On Fri, 9 Jan 2026 at 12:44, Jonathan Wakely <[email protected]> wrote:
>
> A failed assertion was observed with std::atomic<bool>::wait when the
> loop in __atomic_wait_address is entered and calls _M_setup_wait a
> second time, after waking from __wait_impl. When the first call to
> _M_setup_wait makes a call to _M_setup_proxy_wait that function decides
> that a proxy wait is needed for an object of type bool, and it updates
> the _M_obj and _M_obj_size members to refer to the futex in the proxy
> state, instead of referring to the bool object itself. The next time
> _M_setup_wait is called it calls _M_setup_proxy_wait again but now it
> sees _M_obj_size == sizeof(futex) and so this time decides a proxy wait
> is *not* needed, and then fails the __glibcxx_assert(_M_obj == addr)
> check.
>
> The problem is that _M_setup_proxy_wait wasn't correctly handling the
> case where it's called a second time, after the decision to use a proxy
> wait has already been made. That can be fixed in _M_setup_proxy_wait by
> checking if _M_obj != addr, which implies that a proxy wait has already
> been set up by a previous call. In that case, _M_setup_proxy_wait should
> only update _M_old to the latest value of the proxy _M_ver.
>
> This change means that _M_setup_proxy_wait is safe to call repeatedly
> for a proxy wait, and will only update _M_wait_state, _M_obj, and
> _M_obj_size on the first call. On the second and subsequent calls, those
> variables are already correctly set for the proxy wait so don't need to
> be set again.
>
> For non-proxy waits, calling _M_setup_proxy_wait more than once is safe,
> but pessimizes performance. The caller shouldn't make a second call to
> _M_setup_proxy_wait because we don't need to check again if a proxy wait
> should be used (the answer won't change) and we don't need to load a
> value from the proxy _M_ver.
>
> However, it was difficult to detect the case of a non-proxy wait,
> because _M_setup_wait doesn't know if it's being called the first time
> (when _M_setup_proxy_wait is called to make the initial decision) or a
> subsequent time (in which case _M_obj == addr implies a non-proxy wait
> was already decided on). As a result, _M_setup_proxy_wait was being used
> every time to see if it's a proxy wait. We can resolve this by splitting
> the _M_setup_wait function into _M_setup_wait and _M_on_wake, where the
> former is only called once to do the initial setup and the latter is
> called after __wait_impl returns, to prepare to check the predicate and
> possibly wait again. The new _M_on_wake function can avoid unnecessary
> calls to _M_setup_proxy_wait by checking _M_obj == addr to identify a
> non-proxy wait.
>
> The three callers of _M_setup_wait are updated to use _M_on_wake instead
> of _M_setup_wait after waking from a waiting function. This change
> revealed a latent performance bug in __atomic_wait_address_for which was
> not passing __res to _M_setup_wait, so a new value was always loaded
> even when __res._M_has_val was true. By splitting _M_on_wake out of
> _M_setup_wait this problem became more obvious, because we no longer
> have _M_setup_wait doing two different jobs, depending on whether it was
> passed the optional third argument or not.
>
> libstdc++-v3/ChangeLog:
>
> * include/bits/atomic_timed_wait.h (__atomic_wait_address_until):
> Use _M_on_wake instead of _M_setup_wait after waking.
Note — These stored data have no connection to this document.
@[simp] theorem evWld_wall (b inst : Nat) : (evWld d b inst).wall = d.wall := by
  simp [evWld]
@[simp] theorem evWld_timeOff (b inst : Nat) : (evWld d b inst).timeOff = d.timeOff := by
  simp [evWld]
@[simp] theorem evWld_aonTime (b inst : Nat) : (evWld d b inst).aonTime = d.aonTime := by
  simp [evWld]
@[simp] theorem evWld_aonAt (b inst : Nat) : (evWld d b inst).aonAt = d.aonAt := by
  simp [evWld]
@[simp] theorem evWld_cnts (b inst : Nat) : (evWld d b inst).cnts = d.cnts := by
  simp [evWld]
@[simp] theorem evWld_free (b inst : Nat) : (evWld d b inst).free = d.free := by
  simp [evWld]
@[simp] theorem evWld_qm (b inst : Nat) : (evWld d b inst).qm = d.qm := by
  simp [evWld]
@[simp] theorem evWld_as_ (b inst : Nat) : (evWld d b inst).as_ = d.as_ := by
  simp [evWld]
@[simp] theorem evWld_basin (b inst : Nat) : (evWld d b inst).basin = d.basin := by
  simp [evWld]
@[simp] theorem evWld_ports (b inst : Nat) : (evWld d b inst).ports = d.ports := by
  simp [evWld]
@[simp] theorem evWld_ms (b inst : Nat) : (evWld d b inst).ms = d.ms := by
  simp [evWld]
@[simp] theorem evWld_lb (b inst : Nat) : (evWld d b inst).lb = d.lb := by
  simp [evWld]
@[simp] theorem evWld_cht (b inst : Nat) : (evWld d b inst).cht = d.cht := by
  simp [evWld]
@[simp] theorem evWld_brg (b inst : Nat) : (evWld d b inst).brg = d.brg := by
  simp [evWld]
@[simp] theorem evWld_can (b inst : Nat) : (evWld d b inst).can = d.can := by
  simp [evWld]
@[simp] theorem evWld_nws (b inst : Nat) : (evWld d b inst).nws = d.nws := by
  simp [evWld]
@[simp] theorem evWld_ldc (b inst : Nat) : (evWld d b inst).ldc = d.ldc := by
  simp [evWld]
@[simp] theorem evWld_bwk (b inst : Nat) : (evWld d b inst).bwk = d.bwk := by
  simp [evWld]
@[simp] theorem evWld_rst (b inst : Nat) : (evWld d b inst).rst = d.rst := by
  simp [evWld]
@[simp] theorem evWld_pair (b inst : Nat) : (evWld d b inst).pair = d.pair := by
  simp [evWld]
@[simp] theorem evWld_svc (b inst : Nat) : (evWld d b inst).svc = d.svc := by
  simp [evWld]
@[simp] theorem evWld_fio (b inst : Nat) : (evWld d b inst).fio = d.fio := by
  simp [evWld]
@[simp] theorem evWld_clt (b inst : Nat) : (evWld d b inst).clt = d.clt := by
  simp [evWld]
@[simp] theorem evWld_wld (b inst : Nat) : (evWld d b inst).wld = d.wld := by
  simp [evWld]
@[simp] theorem evWld_keys (b inst : Nat) : (evWld d b inst).keys = d.keys := by
  simp [evWld]
@[simp] theorem cnt_evWld (b inst : Nat) (i : Nat) : cnt (evWld d b inst) i = cnt d i := by
  simp [cnt]

@[simp] theorem evKey_wall (b inst : Nat) : (evKey d b inst).wall = d.wall := by
  simp [evKey]
@[simp] theorem evKey_timeOff (b inst : Nat) : (evKey d b inst).timeOff = d.timeOff := by
  simp [evKey]
@[simp] theorem evKey_aonTime (b inst : Nat) : (evKey d b inst).aonTime = d.aonTime := by
  simp [evKey]
@[simp] theorem evKey_aonAt (b inst : Nat) : (evKey d b inst).aonAt = d.aonAt := by
  simp [evKey]
@[simp] theorem evKey_cnts (b inst : Nat) : (evKey d b inst).cnts = d.cnts := by
  simp [evKey]
@[simp] theorem evKey_free (b inst : Nat) : (evKey d b inst).free = d.free := by
  simp [evKey]
@[simp] theorem evKey_qm (b inst : Nat) : (evKey d b inst).qm = d.qm := by
  simp [evKey]
@[simp] theorem evKey_as_ (b inst : Nat) : (evKey d b inst).as_ = d.as_ := by
  simp [evKey]
@[simp] theorem evKey_basin (b inst : Nat) : (evKey d b inst).basin = d.basin := by
  simp [evKey]
@[simp] theorem evKey_ports (b inst : Nat) : (evKey d b inst).ports = d.ports := by
  simp [evKey]
@[simp] theorem evKey_ms (b inst : Nat) : (evKey d b inst).ms = d.ms := by
  simp [evKey]
@[simp] theorem evKey_lb (b inst : Nat) : (evKey d b inst).lb = d.lb := by
  simp [evKey]
@[simp] theorem evKey_cht (b inst : Nat) : (evKey d b inst).cht = d.cht := by
  simp [evKey]
@[simp] theorem evKey_brg (b inst : Nat) : (evKey d b inst).brg = d.brg := by
  simp [evKey]
@[simp] theorem evKey_can (b inst : Nat) : (evKey d b inst).can = d.can := by
  simp [evKey]
@[simp] theorem evKey_nws (b inst : Nat) : (evKey d b inst).nws = d.nws := by
  simp [evKey]
@[simp] theorem evKey_ldc (b inst : Nat) : (evKey d b inst).ldc = d.ldc := by
  simp [evKey]
@[simp] theorem evKey_bwk (b inst : Nat) : (evKey d b inst).bwk = d.bwk := by
  simp [evKey]
@[simp] theorem evKey_rst (b inst : Nat) : (evKey d b inst).rst = d.rst := by
  simp [evKey]
@[simp] theorem evKey_pair (b inst : Nat) : (evKey d b inst).pair = d.pair := by
  simp [evKey]
@[simp] theorem evKey_svc (b inst : Nat) : (evKey d b inst).svc = d.svc := by
  simp [evKey]
@[simp] theorem evKey_fio (b inst : Nat) : (evKey d b inst).fio = d.fio := by
  simp [evKey]
@[simp] theorem evKey_clt (b inst : Nat) : (evKey d b inst).clt = d.clt := by
  simp [evKey]
@[simp] theorem evKey_wld (b inst : Nat) : (evKey d b inst).wld = d.wld := by
  simp [evKey]
@[simp] theorem evKey_keys (b inst : Nat) : (evKey d b inst).keys = d.keys := by
  simp [evKey]
@[simp] theorem cnt_evKey (b inst : Nat) (i : Nat) : cnt (evKey d b inst) i = cnt d i := by
  simp [cnt]

@[simp] theorem evPair_wall (b : Nat) : (evPair d b).wall = d.wall := by
  simp [evPair]
@[simp] theorem evPair_timeOff (b : Nat) : (evPair d b).timeOff = d.timeOff := by
  simp [evPair]
@[simp] theorem evPair_aonTime (b : Nat) : (evPair d b).aonTime = d.aonTime := by
  simp [evPair]
@[simp] theorem evPair_aonAt (b : Nat) : (evPair d b).aonAt = d.aonAt := by
  simp [evPair]
@[simp] theorem evPair_cnts (b : Nat) : (evPair d b).cnts = d.cnts := by
  simp [evPair]
@[simp] theorem evPair_free (b : Nat) : (evPair d b).free = d.free := by
  simp [evPair]
@[simp] theorem evPair_qm (b : Nat) : (evPair d b).qm = d.qm := by
  simp [evPair]
@[simp] theorem evPair_as_ (b : Nat) : (evPair d b).as_ = d.as_ := by
  simp [evPair]
@[simp] theorem evPair_basin (b : Nat) : (evPair d b).basin = d.basin := by
  simp [evPair]
@[simp] theorem evPair_ports (b : Nat) : (evPair d b).ports = d.ports := by
  simp [evPair]
@[simp] theorem evPair_ms (b : Nat) : (evPair d b).ms = d.ms := by
  simp [evPair]
@[simp] theorem evPair_lb (b : Nat) : (evPair d b).lb = d.lb := by
  simp [evPair]
@[simp] theorem evPair_cht (b : Nat) : (evPair d b).cht = d.cht := by
  simp [evPair]
@[simp] theorem evPair_brg (b : Nat) : (evPair d b).brg = d.brg := by
  simp [evPair]
@[simp] theorem evPair_can (b : Nat) : (evPair d b).can = d.can := by
  simp [evPair]
@[simp] theorem evPair_nws (b : Nat) : (evPair d b).nws = d.nws := by
  simp [evPair]
@[simp] theorem evPair_ldc (b : Nat) : (evPair d b).ldc = d.ldc := by
  simp [evPair]
@[simp] theorem evPair_bwk (b : Nat) : (evPair d b).bwk = d.bwk := by
  simp [evPair]
@[simp] theorem evPair_rst (b : Nat) : (evPair d b).rst = d.rst := by
  simp [evPair]
@[simp] theorem evPair_pair (b : Nat) : (evPair d b).pair = d.pair := by
  simp [evPair]
@[simp] theorem evPair_svc (b : Nat) : (evPair d b).svc = d.svc := by
  simp [evPair]
@[simp] theorem evPair_fio (b : Nat) : (evPair d b).fio = d.fio := by
  simp [evPair]
@[simp] theorem evPair_clt (b : Nat) : (evPair d b).clt = d.clt := by
  simp [evPair]
@[simp] theorem evPair_wld (b : Nat) : (evPair d b).wld = d.wld := by
  simp [evPair]
@[simp] theorem evPair_keys (b : Nat) : (evPair d b).keys = d.keys := by
  simp [evPair]
@[simp] theorem cnt_evPair (b : Nat) (i : Nat) : cnt (evPair d b) i = cnt d i := by
  simp [cnt]

@[simp] theorem evSvc_wall (b inst : Nat) : (evSvc d b inst).wall = d.wall := by
  simp [evSvc]
@[simp] theorem evSvc_timeOff (b inst : Nat) : (evSvc d b inst).timeOff = d.timeOff := by
  simp [evSvc]
@[simp] theorem evSvc_aonTime (b inst : Nat) : (evSvc d b inst).aonTime = d.aonTime := by
  simp [evSvc]
@[simp] theorem evSvc_aonAt (b inst : Nat) : (evSvc d b inst).aonAt = d.aonAt := by
  simp [evSvc]
@[simp] theorem evSvc_cnts (b inst : Nat) : (evSvc d b inst).cnts = d.cnts := by
  simp [evSvc]
@[simp] theorem evSvc_free (b inst : Nat) : (evSvc d b inst).free = d.free := by
  simp [evSvc]
@[simp] theorem evSvc_qm (b inst : Nat) : (evSvc d b inst).qm = d.qm := by
  simp [evSvc]
@[simp] theorem evSvc_as_ (b inst : Nat) : (evSvc d b inst).as_ = d.as_ := by
  simp [evSvc]
@[simp] theorem evSvc_basin (b inst : Nat) : (evSvc d b inst).basin = d.basin := by
  simp [evSvc]
@[simp] theorem evSvc_ports (b inst : Nat) : (evSvc d b inst).ports = d.ports := by
  simp [evSvc]
@[simp] theorem evSvc_ms (b inst : Nat) : (evSvc d b inst).ms = d.ms := by
  simp [evSvc]
@[simp] theorem evSvc_lb (b inst : Nat) : (evSvc d b inst).lb = d.lb := by
  simp [evSvc]
@[simp] theorem evSvc_cht (b inst : Nat) : (evSvc d b inst).cht = d.cht := by
  simp [evSvc]
@[simp] theorem evSvc_brg (b inst : Nat) : (evSvc d b inst).brg = d.brg := by
  simp [evSvc]
@[simp] theorem evSvc_can (b inst : Nat) : (evSvc d b inst).can = d.can := by
  simp [evSvc]
@[simp] theorem evSvc_nws (b inst : Nat) : (evSvc d b inst).nws = d.nws := by
  simp [evSvc]
@[simp] theorem evSvc_ldc (b inst : Nat) : (evSvc d b inst).ldc = d.ldc := by
  simp [evSvc]
@[simp] theorem evSvc_bwk (b inst : Nat) : (evSvc d b inst).bwk = d.bwk := by
  simp [evSvc]
@[simp] theorem evSvc_rst (b inst : Nat) : (evSvc d b inst).rst = d.rst := by
  simp [evSvc]
@[simp] theorem evSvc_pair (b inst : Nat) : (evSvc d b inst).pair = d.pair := by
  simp [evSvc]
@[simp] theorem evSvc_svc (b inst : Nat) : (evSvc d b inst).svc = d.svc := by
  simp [evSvc]
@[simp] theorem evSvc_fio (b inst : Nat) : (evSvc d b inst).fio = d.fio := by
  simp [evSvc]
@[simp] theorem evSvc_clt (b inst : Nat) : (evSvc d b inst).clt = d.clt := by
  simp [evSvc]
@[simp] theorem evSvc_wld (b inst : Nat) : (evSvc d b inst).wld = d.wld := by
  simp [evSvc]
@[simp] theorem evSvc_keys (b inst : Nat) : (evSvc d b inst).keys = d.keys := by
  simp [evSvc]
@[simp] theorem cnt_evSvc (b inst : Nat) (i : Nat) : cnt (evSvc d b inst) i = cnt d i := by
  simp [cnt]

/-- The mains-present contact shows what it was given (R451). -/
@[simp] theorem mainsContact_mainsHere (b : Bool) : (mainsContact d b).rst.mainsHere = b := by
  unfold mainsContact; split
  · assumption
  · rfl

/-- The contact's change touches its state and what is sent. -/
theorem mainsContact_only (b : Bool) :
    mainsContact d b = { d with rst := { d.rst with mainsHere := b }, out := (mainsContact d b).out } := by
  unfold mainsContact; split
  · rename_i h; subst h; rfl
  · rfl

/-- A record for worn-out flash is not written, every other is (Table 15.5). -/
theorem flashKeep_cases (x : Dev) :
    (flashWorn d = true ∧ flashKeep d x = d) ∨ (flashWorn d = false ∧ flashKeep d x = x) := by
  cases h : flashWorn d <;> simp [flashKeep, h]

/-- Work for the Quaymaster is served at once or stands in its queue (R29). -/
theorem qmPost_cases (cls : Nat) (w : QmWork) (k : Dev → Dev) :
    (qmAwake (qmEnqueue d cls w) = true ∧ qmNext (qmEnqueue d cls w) = some (cls, w) ∧
      qmPost d cls w k = k (qmTake (qmEnqueue d cls w) (cls, w))) ∨
    qmPost d cls w k = qmEnqueue d cls w := by
  unfold qmPost
  by_cases h : qmAwake (qmEnqueue d cls w) = true ∧ qmNext (qmEnqueue d cls w) = some (cls, w)
  · left; simp [h.1, h.2]
  · right; simp only [Bool.and_eq_true, decide_eq_true_eq]; rw [if_neg h]

end Sys2Proof.Laws
end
> (__atomic_wait_address_for): Likewise.
> * include/bits/atomic_wait.h (__atomic_wait_address): Likewise.
> (__wait_args::_M_setup_wait): Remove third parameter and move
> code to update _M_old to ...
> (__wait_args::_M_on_wake): New member function to update _M_old
> after waking, only calling _M_setup_proxy_wait if needed.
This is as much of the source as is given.